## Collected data
/-- Settles O50: a step logs the frame that waited or the one its command sends, of one of the two shapes (O44's clauses
and `sends_shape`); only FLUSH sends more than one byte (`sends_length`). -/
theorem frameLogGrowsByAtMostOneFrame : Obligations.FrameLogGrowsByAtMostOneFrame := by
  unfold Obligations.FrameLogGrowsByAtMostOneFrame
  refine ⟨fun s t hinv hstep => ?_, fun i s t h => ⟨fun quiet => ?_, fun f hflush htx => ?_⟩⟩
  · rcases step_cases hstep with ⟨f, hwait, hpoll⟩ | ⟨-, -, rfl⟩ | ⟨item, rest, i, -, -, -, hexec⟩ |
      ⟨item, rest, -, -, rfl⟩
    · rw [poll_eq_offer hpoll]
      exact (offer_logs f s).1.imp_right fun htx => ⟨f, htx, hinv.emitting_shape f hwait⟩
    · exact .inl rfl
    · cases hs : sends { s with pending := rest } i with
      | none =>
        obtain ⟨-, -, htx, -⟩ := exec_frame_of_sends_none hexec hs
        exact .inl htx
      | some fd =>
        obtain ⟨f, d⟩ := fd
        rw [exec_of_sends hs] at hexec
        exact (emit_logs hexec).1.imp_right fun htx => ⟨f, htx, sends_shape hs⟩
    · exact .inl rfl
  · obtain ⟨-, -, htx, hlines, -, -, -, hemit, -⟩ := exec_frame_of_sends_none h (sends_eq_none_iff.2 quiet)
    exact ⟨htx, hlines, hemit⟩
  · have grown : t.txlog ≠ s.txlog := by rw [htx]; simp
    cases hs : sends s i with
    | none =>
      obtain ⟨-, -, same, -⟩ := exec_frame_of_sends_none h hs
      exact absurd same grown
    | some gd =>
      obtain ⟨g, d⟩ := gd
      rw [exec_of_sends hs] at h
      have htx' : t.txlog = s.txlog ++ [g] := (emit_logs h).1.resolve_left grown
      obtain rfl : g = f := by simpa using htx'.symm.trans htx
      exact sends_length hs hflush

/-! ## A run over the serializer (R156, R232) -/

/-- Over the serializer with the peripheral idle, a command always completes (O29). -/
theorem exec_completes {s : State} (hlink : s.cfg.link = .serializer) (hidle : s.periphBusy = false) (i : Instr) :
    ∃ t, exec i s = .next t := by
  obtain ⟨t, hexec, -⟩ := everyEmitterHasOneFrame s i (.inl ⟨hlink, hidle⟩)
  exact ⟨t, hexec⟩

/-- Over the serializer with the peripheral idle, a step with the port free works off the host's next item. -/
theorem step_works_off {s : State} (hlink : s.cfg.link = .serializer) (hidle : s.periphBusy = false)
    (hfree : s.emitting = none) {item : PortItem} {rest : List PortItem} (hnext : s.pending = item :: rest) :
    ∃ t, step s = .next t ∧ t.cfg = s.cfg ∧ t.pending = rest ∧ t.periphBusy = false := by
  rw [step_accept hfree hnext]
  cases hdecode : decode item with
  | ok i =>
    obtain ⟨t, hexec⟩ := exec_completes (s := { s with pending := rest }) hlink hidle i
    obtain ⟨hcfg, hpending, hbusy, -⟩ := commandsKeepProgramAndParameters i _ t hexec
    exact ⟨t, (accept_of_ok hdecode _).trans hexec, hcfg, hpending, hbusy.trans hidle⟩
  | error e => exact ⟨_, accept_of_error hdecode _, rfl, rfl, hidle⟩

/-- Settles O52, by induction on what the host still presents: each item takes one step (`step_works_off`), which keeps
the invariant (O44), and the invariant is the rest state of the serializer. -/
theorem everyProgramEndsOverTheSerializer : Obligations.EveryProgramEndsOverTheSerializer := by
  unfold Obligations.EveryProgramEndsOverTheSerializer
  intro s hinv hlink hidle
  induction hitems : s.pending generalizing s with
  | nil =>
    exact ⟨s, run_zero s, ⟨hitems, hinv.emitting_link hlink, hinv.lstate_idle, hinv.linemode_periph⟩, hinv⟩
  | cons item rest ih =>
    obtain ⟨u, hstep, hcfg, hpending, hbusy⟩ := step_works_off hlink hidle (hinv.emitting_link hlink) hitems
    obtain ⟨t, hrun, hdone⟩ := ih u (stepKeepsTheInvariant s u hinv hstep) (by rw [hcfg, hlink]) hbusy hpending
    exact ⟨t, (run_of_next hstep _).trans hrun, hdone⟩

end Sys2Proof.Machine
end

section
/-! PROOFS. The host macros in general (44_host_macros.md R171 to R178, 70_reset_and_hazards.md R223). -/

namespace Sys2Proof.Machine

/-! ## display_string (R172) -/

theorem displayString_past {c : Config} {start : Nat} (h : c.posCount ≤ start) (text : List Byte) :
    displayString c start text = [] := by
  induction text generalizing start with
  | nil => rfl
  | cons chr rest ih => rw [displayString_cons_past h, ih (by omega)]

/-- Settles O54, by induction on the text: the first character is issued where it fits, and the rest is the same text
one position on. -/
theorem displayStringIssuesWhatFits : Obligations.DisplayStringIssuesWhatFits := by
  unfold Obligations.DisplayStringIssuesWhatFits
  intro c start text
  induction text generalizing start with
  | nil => rw [List.take_nil]; rfl
  | cons chr rest ih =>
    by_cases hfits : start < c.posCount
    · obtain ⟨n, hn⟩ : ∃ n, c.posCount - start = n + 1 := ⟨c.posCount - start - 1, by omega⟩
      rw [displayString_cons_fits hfits, ih, hn, show c.posCount - (start + 1) = n by omega, List.take_succ_cons,
        List.zipIdx_cons, List.map_cons, List.zipIdx_succ, List.map_map]
      simp only [Function.comp_def, Nat.add_zero, Nat.add_right_comm start 1, Nat.add_assoc]
    · rw [displayString_past (by omega), show c.posCount - start = 0 by omega]
      rfl

/-! ## display_number with leading zeros (R175) -/

/-- The `n` lowest decimal digits of `mag`, most significant first. -/
def decimalDigits (mag n : Nat) : List Nat := (List.range n).map (fun col => decimalDigit mag (n - 1 - col))

theorem decimalDigits_length (mag n : Nat) : (decimalDigits mag n).length = n := by simp [decimalDigits]

theorem decimalDigit_lt (mag j : Nat) : decimalDigit mag j < 10 := Nat.mod_lt _ (by decide)

theorem lt_of_mem_decimalDigits {mag n d : Nat} (h : d ∈ decimalDigits mag n) : d < 10 := by
  obtain ⟨col, -, rfl⟩ := List.mem_map.1 h
  exact decimalDigit_lt mag _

## What the task asks
The records must each be output verbatim, with nothing left out.

## Output of the task
/-- Settles O50: a step logs the frame that waited or the one its command sends, of one of the two shapes (O44's clauses
and `sends_shape`); only FLUSH sends more than one byte (`sends_length`). -/
theorem frameLogGrowsByAtMostOneFrame : Obligations.FrameLogGrowsByAtMostOneFrame := by
  unfold Obligations.FrameLogGrowsByAtMostOneFrame
  refine ⟨fun s t hinv hstep => ?_, fun i s t h => ⟨fun quiet => ?_, fun f hflush htx => ?_⟩⟩
  · rcases step_cases hstep with ⟨f, hwait, hpoll⟩ | ⟨-, -, rfl⟩ | ⟨item, rest, i, -, -, -, hexec⟩ |
      ⟨item, rest, -, -, rfl⟩
    · rw [poll_eq_offer hpoll]
      exact (offer_logs f s).1.imp_right fun htx => ⟨f, htx, hinv.emitting_shape f hwait⟩
    · exact .inl rfl
    · cases hs : sends { s with pending := rest } i with
      | none =>
        obtain ⟨-, -, htx, -⟩ := exec_frame_of_sends_none hexec hs
        exact .inl htx
      | some fd =>
        obtain ⟨f, d⟩ := fd
        rw [exec_of_sends hs] at hexec
        exact (emit_logs hexec).1.imp_right fun htx => ⟨f, htx, sends_shape hs⟩
    · exact .inl rfl
  · obtain ⟨-, -, htx, hlines, -, -, -, hemit, -⟩ := exec_frame_of_sends_none h (sends_eq_none_iff.2 quiet)
    exact ⟨htx, hlines, hemit⟩
  · have grown : t.txlog ≠ s.txlog := by rw [htx]; simp
    cases hs : sends s i with
    | none =>
      obtain ⟨-, -, same, -⟩ := exec_frame_of_sends_none h hs
      exact absurd same grown
    | some gd =>
      obtain ⟨g, d⟩ := gd
      rw [exec_of_sends hs] at h
      have htx' : t.txlog = s.txlog ++ [g] := (emit_logs h).1.resolve_left grown
      obtain rfl : g = f := by simpa using htx'.symm.trans htx
      exact sends_length hs hflush

/-! ## A run over the serializer (R156, R232) -/

/-- Over the serializer with the peripheral idle, a command always completes (O29). -/
theorem exec_completes {s : State} (hlink : s.cfg.link = .serializer) (hidle : s.periphBusy = false) (i : Instr) :
    ∃ t, exec i s = .next t := by
  obtain ⟨t, hexec, -⟩ := everyEmitterHasOneFrame s i (.inl ⟨hlink, hidle⟩)
  exact ⟨t, hexec⟩

/-- Over the serializer with the peripheral idle, a step with the port free works off the host's next item. -/
theorem step_works_off {s : State} (hlink : s.cfg.link = .serializer) (hidle : s.periphBusy = false)
    (hfree : s.emitting = none) {item : PortItem} {rest : List PortItem} (hnext : s.pending = item :: rest) :
    ∃ t, step s = .next t ∧ t.cfg = s.cfg ∧ t.pending = rest ∧ t.periphBusy = false := by
  rw [step_accept hfree hnext]
  cases hdecode : decode item with
  | ok i =>
    obtain ⟨t, hexec⟩ := exec_completes (s := { s with pending := rest }) hlink hidle i
    obtain ⟨hcfg, hpending, hbusy, -⟩ := commandsKeepProgramAndParameters i _ t hexec
    exact ⟨t, (accept_of_ok hdecode _).trans hexec, hcfg, hpending, hbusy.trans hidle⟩
  | error e => exact ⟨_, accept_of_error hdecode _, rfl, rfl, hidle⟩

/-- Settles O52, by induction on what the host still presents: each item takes one step (`step_works_off`), which keeps
the invariant (O44), and the invariant is the rest state of the serializer. -/
theorem everyProgramEndsOverTheSerializer : Obligations.EveryProgramEndsOverTheSerializer := by
  unfold Obligations.EveryProgramEndsOverTheSerializer
  intro s hinv hlink hidle
  induction hitems : s.pending generalizing s with
  | nil =>
    exact ⟨s, run_zero s, ⟨hitems, hinv.emitting_link hlink, hinv.lstate_idle, hinv.linemode_periph⟩, hinv⟩
  | cons item rest ih =>
    obtain ⟨u, hstep, hcfg, hpending, hbusy⟩ := step_works_off hlink hidle (hinv.emitting_link hlink) hitems
    obtain ⟨t, hrun, hdone⟩ := ih u (stepKeepsTheInvariant s u hinv hstep) (by rw [hcfg, hlink]) hbusy hpending
    exact ⟨t, (run_of_next hstep _).trans hrun, hdone⟩

end Sys2Proof.Machine
end

section
/-! PROOFS. The host macros in general (44_host_macros.md R171 to R178, 70_reset_and_hazards.md R223). -/

namespace Sys2Proof.Machine

/-! ## display_string (R172) -/

theorem displayString_past {c : Config} {start : Nat} (h : c.posCount ≤ start) (text : List Byte) :
    displayString c start text = [] := by
  induction text generalizing start with
  | nil => rfl
  | cons chr rest ih => rw [displayString_cons_past h, ih (by omega)]

/-- Settles O54, by induction on the text: the first character is issued where it fits, and the rest is the same text
one position on. -/
theorem displayStringIssuesWhatFits : Obligations.DisplayStringIssuesWhatFits := by
  unfold Obligations.DisplayStringIssuesWhatFits
  intro c start text
  induction text generalizing start with
  | nil => rw [List.take_nil]; rfl
  | cons chr rest ih =>
    by_cases hfits : start < c.posCount
    · obtain ⟨n, hn⟩ : ∃ n, c.posCount - start = n + 1 := ⟨c.posCount - start - 1, by omega⟩
      rw [displayString_cons_fits hfits, ih, hn, show c.posCount - (start + 1) = n by omega, List.take_succ_cons,
        List.zipIdx_cons, List.map_cons, List.zipIdx_succ, List.map_map]
      simp only [Function.comp_def, Nat.add_zero, Nat.add_right_comm start 1, Nat.add_assoc]
    · rw [displayString_past (by omega), show c.posCount - start = 0 by omega]
      rfl

/-! ## display_number with leading zeros (R175) -/

/-- The `n` lowest decimal digits of `mag`, most significant first. -/
def decimalDigits (mag n : Nat) : List Nat := (List.range n).map (fun col => decimalDigit mag (n - 1 - col))

theorem decimalDigits_length (mag n : Nat) : (decimalDigits mag n).length = n := by simp [decimalDigits]

theorem decimalDigit_lt (mag j : Nat) : decimalDigit mag j < 10 := Nat.mod_lt _ (by decide)

theorem lt_of_mem_decimalDigits {mag n d : Nat} (h : d ∈ decimalDigits mag n) : d < 10 := by
  obtain ⟨col, -, rfl⟩ := List.mem_map.1 h
  exact decimalDigit_lt mag _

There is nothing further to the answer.